ABOUT THIS EXERCISE: Please return every line of the records below that holds the word "engineTurn".

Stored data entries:
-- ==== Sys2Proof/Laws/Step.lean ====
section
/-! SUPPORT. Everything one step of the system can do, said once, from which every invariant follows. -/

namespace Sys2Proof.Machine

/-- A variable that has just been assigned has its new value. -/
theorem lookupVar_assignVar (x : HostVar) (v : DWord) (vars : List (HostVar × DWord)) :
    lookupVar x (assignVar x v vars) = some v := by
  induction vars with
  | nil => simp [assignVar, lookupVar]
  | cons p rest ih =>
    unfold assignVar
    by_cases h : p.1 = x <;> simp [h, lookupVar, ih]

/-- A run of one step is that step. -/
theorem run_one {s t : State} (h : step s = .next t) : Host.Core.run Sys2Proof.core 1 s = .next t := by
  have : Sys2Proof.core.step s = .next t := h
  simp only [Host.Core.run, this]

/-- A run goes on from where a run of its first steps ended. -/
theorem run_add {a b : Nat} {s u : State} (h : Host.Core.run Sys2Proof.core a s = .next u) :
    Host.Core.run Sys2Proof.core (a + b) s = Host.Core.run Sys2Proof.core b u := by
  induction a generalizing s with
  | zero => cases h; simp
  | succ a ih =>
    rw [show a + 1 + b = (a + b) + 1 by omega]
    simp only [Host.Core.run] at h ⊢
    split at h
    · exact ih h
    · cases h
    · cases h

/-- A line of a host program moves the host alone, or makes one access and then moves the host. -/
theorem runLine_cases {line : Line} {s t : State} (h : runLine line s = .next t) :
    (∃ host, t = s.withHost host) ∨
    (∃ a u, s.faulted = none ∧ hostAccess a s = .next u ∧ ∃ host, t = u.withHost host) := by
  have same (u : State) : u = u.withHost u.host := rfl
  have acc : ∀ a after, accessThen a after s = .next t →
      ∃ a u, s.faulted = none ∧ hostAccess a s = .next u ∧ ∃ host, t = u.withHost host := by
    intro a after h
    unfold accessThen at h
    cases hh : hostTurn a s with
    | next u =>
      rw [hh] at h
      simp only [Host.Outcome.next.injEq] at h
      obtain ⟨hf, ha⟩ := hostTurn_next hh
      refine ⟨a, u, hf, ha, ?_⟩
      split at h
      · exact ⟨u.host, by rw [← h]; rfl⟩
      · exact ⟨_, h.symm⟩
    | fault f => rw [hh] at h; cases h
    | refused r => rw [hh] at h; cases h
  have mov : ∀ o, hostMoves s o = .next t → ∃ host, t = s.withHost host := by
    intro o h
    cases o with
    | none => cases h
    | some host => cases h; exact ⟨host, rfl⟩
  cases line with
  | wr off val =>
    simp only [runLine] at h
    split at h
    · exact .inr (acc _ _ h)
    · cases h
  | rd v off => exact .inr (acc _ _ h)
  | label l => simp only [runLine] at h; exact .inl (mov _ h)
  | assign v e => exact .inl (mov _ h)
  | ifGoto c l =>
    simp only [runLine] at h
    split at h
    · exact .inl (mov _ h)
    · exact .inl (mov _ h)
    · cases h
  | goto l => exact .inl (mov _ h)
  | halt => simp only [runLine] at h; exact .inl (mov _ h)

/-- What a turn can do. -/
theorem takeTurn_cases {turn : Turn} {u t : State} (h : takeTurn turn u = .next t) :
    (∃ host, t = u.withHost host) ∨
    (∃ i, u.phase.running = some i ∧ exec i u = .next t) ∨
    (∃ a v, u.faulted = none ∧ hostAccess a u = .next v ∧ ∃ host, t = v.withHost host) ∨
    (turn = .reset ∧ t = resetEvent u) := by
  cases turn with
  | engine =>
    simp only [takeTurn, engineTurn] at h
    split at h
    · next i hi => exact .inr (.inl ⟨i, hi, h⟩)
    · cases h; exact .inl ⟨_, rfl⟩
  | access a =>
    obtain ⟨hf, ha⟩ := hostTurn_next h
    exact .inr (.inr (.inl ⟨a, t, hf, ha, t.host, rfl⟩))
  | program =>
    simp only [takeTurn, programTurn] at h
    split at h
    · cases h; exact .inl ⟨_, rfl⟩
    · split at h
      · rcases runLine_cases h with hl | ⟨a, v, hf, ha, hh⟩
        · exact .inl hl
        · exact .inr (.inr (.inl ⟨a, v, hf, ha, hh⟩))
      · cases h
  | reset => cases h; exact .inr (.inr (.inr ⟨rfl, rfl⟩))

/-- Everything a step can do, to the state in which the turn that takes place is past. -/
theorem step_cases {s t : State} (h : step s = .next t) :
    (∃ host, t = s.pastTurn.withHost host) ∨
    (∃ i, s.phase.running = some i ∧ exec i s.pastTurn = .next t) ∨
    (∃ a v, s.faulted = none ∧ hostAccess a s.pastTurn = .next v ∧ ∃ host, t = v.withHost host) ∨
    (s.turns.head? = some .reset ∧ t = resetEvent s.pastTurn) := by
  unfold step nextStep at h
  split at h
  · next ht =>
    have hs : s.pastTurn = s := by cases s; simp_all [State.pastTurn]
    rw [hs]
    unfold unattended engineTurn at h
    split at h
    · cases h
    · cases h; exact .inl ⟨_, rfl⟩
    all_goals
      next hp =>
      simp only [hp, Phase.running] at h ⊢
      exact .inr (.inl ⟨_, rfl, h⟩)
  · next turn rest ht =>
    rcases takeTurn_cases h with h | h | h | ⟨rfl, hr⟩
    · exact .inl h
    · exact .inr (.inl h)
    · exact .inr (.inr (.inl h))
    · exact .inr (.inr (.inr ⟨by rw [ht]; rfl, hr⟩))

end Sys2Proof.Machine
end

EXERCISE ANSWER:
    simp only [takeTurn, engineTurn] at h
    unfold unattended engineTurn at h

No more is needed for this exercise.